-- Task details --
In the listing below, find the line that contains "exact ⟨l, rfl⟩" and the line that contains "exact ⟨.release s.busCfg.pin". Quote both and every line between them, exactly, and nothing more.

-- Records supplied --
***

/-- The fields of BUSCFG (10_state R36). -/
theorem busCfgWord_fields (c : BusCfg) :
    (busCfgWord c).extractLsb' 0 2 = speedBits c.speed ∧ (busCfgWord c).extractLsb' 2 6 = 0 ∧
    (busCfgWord c).extractLsb' 8 8 = c.pin ∧ (busCfgWord c).getLsbD 16 = c.configured ∧
    (busCfgWord c).extractLsb' 17 15 = 0 := by
  unfold busCfgWord
  refine ⟨?_, ?_, ?_, ?bit, ?top⟩
  case bit =>
    simp only [BitVec.getLsbD_append, BitVec.getLsbD_ofBool]
    simp
  case top =>
    repeat rw [BitVec.extractLsb'_append_eq_of_le (by decide)]
    exact BitVec.extractLsb'_eq_self
  all_goals
    repeat rw [BitVec.extractLsb'_append_eq_of_le (by decide)]
    exact BitVec.extractLsb'_append_eq_right

/-- The fields of DEVCFG (10_state R37). -/
theorem devCfgWord_fields (c : DevCfg) :
    (devCfgWord c).extractLsb' 0 4 = c.res ∧ (devCfgWord c).getLsbD 4 = c.alarmsConf ∧
    (devCfgWord c).extractLsb' 5 3 = 0 ∧ (devCfgWord c).extractLsb' 8 8 = c.th ∧
    (devCfgWord c).extractLsb' 16 8 = c.tl ∧ (devCfgWord c).extractLsb' 24 8 = c.cfgb := by
  unfold devCfgWord
  refine ⟨?_, ?bit, ?_, ?_, ?_, ?top⟩
  case bit =>
    simp only [BitVec.getLsbD_append, BitVec.getLsbD_ofBool]
    simp
  case top =>
    repeat rw [BitVec.extractLsb'_append_eq_of_le (by decide)]
    exact BitVec.extractLsb'_eq_self
  all_goals
    repeat rw [BitVec.extractLsb'_append_eq_of_le (by decide)]
    exact BitVec.extractLsb'_append_eq_right

/-- TARGET_LO holds the low four bytes of the target, TARGET_HI the high four (10_state R38). -/
theorem romBytes_target (s : State) {k : Nat} (hk : k < 8) :
    (romBytes (targetId s))[k]? =
      some (if k < 4 then s.targetLo.extractLsb' (8 * k) 8 else s.targetHi.extractLsb' (8 * (k - 4)) 8) := by
  have byte : (romBytes (targetId s))[k]? = some ((targetId s).extractLsb' (8 * k) 8) := by simp [romBytes, hk]
  rw [byte, targetId]
  split
  · rw [BitVec.extractLsb'_append_eq_of_add_le (by omega)]
  · rw [BitVec.extractLsb'_append_eq_of_le (by omega), Nat.mul_sub]

/-- Settles O49: each register's offset reads its packed word, whose fields are read off. -/
theorem registerFields : Obligations.RegisterFields := by
  unfold Obligations.RegisterFields
  refine ⟨rfl, rfl, rfl, fun s => ⟨?status, ?busCfg, ?devCfg, fun _ => romBytes_target s⟩⟩
  case status =>
    rintro w rfl
    rw [hostRead_word_eq_readPort (port := .status) rfl rfl]
    obtain ⟨busy, done, presence, ovr, accerr, rbool⟩ := statusWord_bits s.status
    exact ⟨busy, done, presence, ovr, accerr, rbool, statusWord_fields s.status⟩
  case busCfg =>
    rintro w rfl
    rw [hostRead_word_eq_readPort (port := .busCfg) rfl rfl]
    exact busCfgWord_fields s.busCfg
  case devCfg =>
    rintro w rfl
    rw [hostRead_word_eq_readPort (port := .devCfg) rfl rfl]
    exact devCfgWord_fields s.devCfg

/-! ## RAM -/

/-- Settles O48: the word's bytes are the four bytes read, each drawn or its contents. -/
theorem ramReadsWhileBusy : Obligations.RamReadsWhileBusy := by
  unfold Obligations.RamReadsWhileBusy
  intro s off w t aligned mapped read
  rw [hostRead_ram aligned mapped] at read
  obtain ⟨rfl, rfl⟩ := Prod.mk.inj read
  obtain ⟨d, n, frame, -, length, bytes⟩ := hostBytes_spec off 4 s
  refine ⟨d, n, frame, fun k hk => ?_⟩
  have same := wordOfBytes_byte (hostBytes off 4 s).1 length k hk
  obtain ⟨drawn, held⟩ := bytes k hk
  refine ⟨fun h => ?_, fun h => ?_⟩
  · obtain ⟨first, last, byte, order⟩ := drawn h
    exact ⟨first, last, Option.some.inj (same.symm.trans byte), order⟩
  · obtain ⟨b, contents, byte⟩ := held h
    exact ⟨b, contents, Option.some.inj (same.symm.trans byte)⟩

/-! ## Accesses -/

theorem windowOffset_base (p : Params) {off : Nat} (inside : off < 0x1000) :
    windowOffset p (p.blockBase + off) = some off := by
  rw [windowOffset, if_pos (by omega), Nat.add_sub_cancel_left]

theorem hostRead_hostReads (w : AccessWidth) (off : Nat) (s : State) :
    (hostRead w off s).2.hostReads = s.hostReads := by
  obtain ⟨d, b, frame⟩ := hostRead_frame w off s
  rw [frame]

/-- While no command runs the step is the host's (20_memory R101, R103). -/
theorem step_idle {s : State} (idle : s.status.busy = false) : step s = .next (hostIdle s) :=
  if_neg (by rw [idle]; decide)

/-- Settles O5: an address in the window is an offset, and an idle step is the host's first event. -/
theorem idleStepIsTheHosts : Obligations.IdleStepIsTheHosts := by
  unfold Obligations.IdleStepIsTheHosts
  refine ⟨fun s w off v inside => ⟨?read, ?write⟩, fun s idle => ?_⟩
  case read => simp only [hostAccess, windowOffset_base s.params inside, hostRead_hostReads]
  case write => simp only [hostAccess, windowOffset_base s.params inside]
  rw [step_idle idle]
  refine ⟨fun h => ?_, fun k e rest h => ?_, fun a rest h => ?_, fun c rest h => ?_⟩
  all_goals simp only [hostIdle, h]

/-- Settles O7: the two ends are each one step, which publishes the results and discards the command. -/
theorem commandEnds : Obligations.CommandEnds := by
  unfold Obligations.CommandEnds
  exact fun _ _ _ _ quiet => ⟨finish_quiet quiet, raise_quiet quiet⟩

/-- A state that differs from another in what the host may change while a command runs, and in the model's records. -/
def Disturbed (s t : State) : Prop :=
  ∃ done ovr accerr corr reads draws, t =
    { s with
      status := { s.status with done := done, ovr := ovr, accerr := accerr }
      corrOffset := corr
      hostReads := reads
      draws := draws }

theorem disturbed_refl (s : State) : Disturbed s s := ⟨_, _, _, _, _, _, rfl⟩

/-- While a command runs, a write of any port is dropped but for STATUS and CORR_OFFSET (20_memory R111). -/
theorem hostWrite_busy {s : State} (busy : s.status.busy = true) (w : AccessWidth) (off : Nat) (v : Word) :
    Disturbed s (hostWrite w off v s) := by
  unfold hostWrite
  split
  · rename_i port _
    split
    · exact ⟨_, true, _, _, _, _, rfl⟩
    · rename_i performed
      rw [busy, Bool.true_and, Bool.not_eq_true] at performed
      cases port
      case cmd | arg0 | arg1 | arg2 | targetLo | targetHi | fosc | romCount | dbuf | romtab => cases performed
      all_goals exact ⟨_, _, _, _, _, _, rfl⟩
  · exact ⟨_, _, true, _, _, _, rfl⟩

/-- While a command runs, no access changes more (20_memory R110, R111). -/
theorem hostAccess_busy {s : State} (busy : s.status.busy = true) (a : HostAccess) : Disturbed s (hostAccess a s) := by
  cases a with
  | read w addr =>
    simp only [hostAccess]
    split
    · rename_i off _
      obtain ⟨d, b, frame⟩ := hostRead_frame w off s
      rw [frame]
      exact ⟨_, _, b, _, _, d, rfl⟩
    · exact disturbed_refl s
  | write w addr v =>
    simp only [hostAccess]
    split
    · exact hostWrite_busy busy w _ v
    · exact disturbed_refl s

/-- Settles O51: an access changes these fields only, and comes before the step that waits for it. -/
theorem hostCannotDisturb : Obligations.HostCannotDisturb := by
  unfold Obligations.HostCannotDisturb
  refine ⟨fun s a busy => ?same, fun α s inSlot f g => ⟨?quiet, ?later, ?now⟩⟩
  case same =>
    obtain ⟨done, ovr, accerr, corr, reads, draws, frame⟩ := hostAccess_busy busy a
    rw [frame]
  case quiet => exact fun quiet => ⟨sequencerStep_quiet quiet, lastStep_quiet quiet⟩
  case later =>
    intro k e rest host
    simp only [sequencerStep, lastStep, host, hostTurn, and_self]
  case now =>
    intro a rest host
    have turn (inSlot : Bool) := hostTurn_access inSlot host
    exact ⟨by simp only [sequencerStep, turn], by simp only [lastStep, turn]⟩

end Sys2Proof.Machine
end

section
/-! The commands that are one step touch no line and no clock (40_crc R213, 70_reset_and_hazards R521); and what every
step keeps of the line's record, whatever the host does: events are added, none is changed or dropped (20_memory
R122). -/

namespace Sys2Proof.Machine

/-! ## Silent commands -/

theorem noTraffic_registerPoly (l : Latch) (s : State) : NoTraffic s (registerPoly l s) := by
  unfold registerPoly
  split
  · exact ⟨rfl, rfl, rfl, rfl, rfl⟩
  · exact ⟨rfl, rfl, rfl, rfl, rfl⟩

theorem noTraffic_computeCrc (l : Latch) (s : State) : NoTraffic s (computeCrc l s) := by
  unfold computeCrc
  split
  · exact ⟨rfl, rfl, rfl, rfl, rfl⟩
  · split
    · exact ⟨rfl, rfl, rfl, rfl, rfl⟩
    · obtain ⟨d, frame⟩ : ∃ d, (ramBytes (dbufBase + l.a1.toNat) l.a2.toNat s).2 = { s with draws := d } :=
        ⟨_, ramBytes_frame _ _ s⟩
      simp only [frame]
      exact ⟨rfl, rfl, rfl, rfl, rfl⟩

theorem noTraffic_configureBus (l : Latch) (s : State) : NoTraffic s (configureBus l s) := by
  unfold configureBus
  split
  · exact ⟨rfl, rfl, rfl, rfl, rfl⟩
  · split
    · exact ⟨rfl, rfl, rfl, rfl, rfl⟩
    · exact ⟨rfl, rfl, rfl, rfl, rfl⟩

theorem noTraffic_configureSpeed (l : Latch) (s : State) : NoTraffic s (configureSpeed l s) := by
  unfold configureSpeed
  split
  · exact ⟨rfl, rfl, rfl, rfl, rfl⟩
  · exact ⟨rfl, rfl, rfl, rfl, rfl⟩

theorem noTraffic_oneStep {f : Latch → State → State}
    (one : f ∈ [registerPoly, computeCrc, configureBus, configureSpeed]) (l : Latch) (s : State) :
    NoTraffic s (f l s) := by
  simp only [List.mem_cons, List.not_mem_nil, or_false] at one
  obtain rfl | rfl | rfl | rfl := one
  · exact noTraffic_registerPoly l s
  · exact noTraffic_computeCrc l s
  · exact noTraffic_configureBus l s
  · exact noTraffic_configureSpeed l s

/-- A silent command's rule is one of these steps. -/
theorem exec_silent {i : Instr} (quiet : silent i = true) :
    ∃ f ∈ [registerPoly, computeCrc, configureBus, configureSpeed],
      ∀ s, exec i s = runRule (fun l => lastStep (f l)) s := by
  cases i
  case crcReg => exact ⟨registerPoly, by simp, fun _ => rfl⟩
  case crcCalc => exact ⟨computeCrc, by simp, fun _ => rfl⟩
  case owCfgbus => exact ⟨configureBus, by simp, fun _ => rfl⟩
  case owSpeed => exact ⟨configureSpeed, by simp, fun _ => rfl⟩
  all_goals cases quiet

/-- A rule that is its last step, while the host is quiet. -/
theorem runRule_lastStep {f : Latch → State → State} {s t : State} (quiet : s.host = [])
    (ran : runRule (fun l => lastStep (f l)) s = .next t) : ∃ l, t = f l s := by
  cases latch : s.latch with
  | none => simp only [runRule, latch] at ran; cases ran
  | some l =>
    rw [runRule_error latch (lastStep_quiet quiet)] at ran
    cases ran
    exact ⟨l, rfl⟩

/-- Settles O60: each silent command is one step, which keeps these fields. -/
theorem silentCommandsFrame : Obligations.SilentCommandsFrame := by
  unfold Obligations.SilentCommandsFrame
  intro i s t host quiet ran
  obtain ⟨f, one, rule⟩ := exec_silent quiet
  rw [rule] at ran
  obtain ⟨l, rfl⟩ := runRule_lastStep host ran
  exact noTraffic_oneStep one l s

/-! ## The line's record -/

/-- The record of line events is L with new events added. -/
def Grew (L : List LineEvent) (s : State) : Prop := ∃ new, s.line = new ++ L

theorem grew_of_line {L : List LineEvent} {s t : State} (same : t.line = s.line) (h : Grew L s) : Grew L t := by
  obtain ⟨new, line⟩ := h
  exact ⟨new, same.trans line⟩

theorem grew_onLine {L : List LineEvent} {s : State} (ss : List Slot) (r : List Bool) (h : Grew L s) :
    Grew L (onLine s ss r) := by
  obtain ⟨new, line⟩ := h
  exact ⟨(traffic s ss).reverse ++ new, by rw [List.append_assoc, ← line]; rfl⟩

/-- A reset that cuts a slot short adds the slot's fall and its release (70_reset_and_hazards R501). -/
theorem grew_resetInput {L : List LineEvent} {s : State} (cut : Bool) (h : Grew L s) : Grew L (resetInput cut s) := by
  cases cut with
  | false => exact grew_of_line rfl h
  | true =>
    obtain ⟨new, line⟩ := h
    have added : (resetInput true s).line = .release s.busCfg.pin :: .low s.busCfg.pin :: s.line := rfl
    exact ⟨.release s.busCfg.pin :: .low s.busCfg.pin :: new, by rw [added, line]; rfl⟩

/-- A running command on a line that grew from L; F is what is known of its hidden state. -/
def Growing (p : Params) (L : List LineEvent) (F : HiddenView → Prop) (s : State) : Prop :=
  s.status.busy = true ∧ s.params = p ∧ Grew L s ∧ F (hiddenOf s)

section

variable {p : Params} {L : List LineEvent} {F G : HiddenView → Prop} {s : State}

/-- No access touches the line while a command runs. -/
theorem growing_hostAccess (a : HostAccess) (h : Growing p L F s) : Growing p L F (hostAccess a s) := by
  obtain ⟨done, ovr, accerr, corr, reads, draws, frame⟩ := hostAccess_busy h.1 a
  rw [frame]
  exact h

theorem growing_host : HostKeeps (Growing p L F) (IfNext (Grew L)) :=
  hostKeeps_of (fun a _ h => growing_hostAccess a h) (fun _ _ h => h)
    fun c _ ⟨_, _, grew, _⟩ => ifNext_next (grew_resetInput c grew)

theorem growing_steps : Steps (Growing p L F) (IfNext (Grew L)) where
  host := growing_host
  slots := fun ss r _ ⟨busy, params, grew, hidden⟩ => ⟨busy, params, grew_onLine ss r grew, hidden⟩
  presence := fun _ _ h => h
  seq := fun _ _ _ h => h
  clock := fun s h => by
    obtain ⟨_, _, frame⟩ := readClock_frame' s
    rw [frame]
    exact h
  draws := fun _ _ h => h
  fail := fun _ _ _ ⟨_, _, grew, _⟩ => ifNext_next grew
  done := fun _ _ _ ⟨_, _, grew, _⟩ => ifNext_next grew

theorem growing_hidden (h : Growing p L F s) (v : HiddenView) (hv : G v) :
    Growing p L G { s with
      pos := v.pos, search := v.search, readPass := v.readPass, devices := v.devices, poll := v.poll
      capture := v.capture } := by
  obtain ⟨busy, params, grew, -⟩ := h
  exact ⟨busy, params, grew, hv⟩

theorem growing_any (h : Growing p L F s) : Growing p L Any s := by
  obtain ⟨busy, params, grew, -⟩ := h
  exact ⟨busy, params, grew, trivial⟩

theorem growing_pollSteps : PollSteps (Growing p L Any) (IfNext (Grew L)) where
  toSteps := growing_steps
  hidden := fun _ _ _ _ _ _ h => h
  waits := fun _ ⟨_, _, grew, _⟩ => ifNext_next grew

***

-- Expected output --
    exact ⟨l, rfl⟩

/-- Settles O60: each silent command is one step, which keeps these fields. -/
theorem silentCommandsFrame : Obligations.SilentCommandsFrame := by
  unfold Obligations.SilentCommandsFrame
  intro i s t host quiet ran
  obtain ⟨f, one, rule⟩ := exec_silent quiet
  rw [rule] at ran
  obtain ⟨l, rfl⟩ := runRule_lastStep host ran
  exact noTraffic_oneStep one l s

/-! ## The line's record -/

/-- The record of line events is L with new events added. -/
def Grew (L : List LineEvent) (s : State) : Prop := ∃ new, s.line = new ++ L

theorem grew_of_line {L : List LineEvent} {s t : State} (same : t.line = s.line) (h : Grew L s) : Grew L t := by
  obtain ⟨new, line⟩ := h
  exact ⟨new, same.trans line⟩

theorem grew_onLine {L : List LineEvent} {s : State} (ss : List Slot) (r : List Bool) (h : Grew L s) :
    Grew L (onLine s ss r) := by
  obtain ⟨new, line⟩ := h
  exact ⟨(traffic s ss).reverse ++ new, by rw [List.append_assoc, ← line]; rfl⟩

/-- A reset that cuts a slot short adds the slot's fall and its release (70_reset_and_hazards R501). -/
theorem grew_resetInput {L : List LineEvent} {s : State} (cut : Bool) (h : Grew L s) : Grew L (resetInput cut s) := by
  cases cut with
  | false => exact grew_of_line rfl h
  | true =>
    obtain ⟨new, line⟩ := h
    have added : (resetInput true s).line = .release s.busCfg.pin :: .low s.busCfg.pin :: s.line := rfl
    exact ⟨.release s.busCfg.pin :: .low s.busCfg.pin :: new, by rw [added, line]; rfl⟩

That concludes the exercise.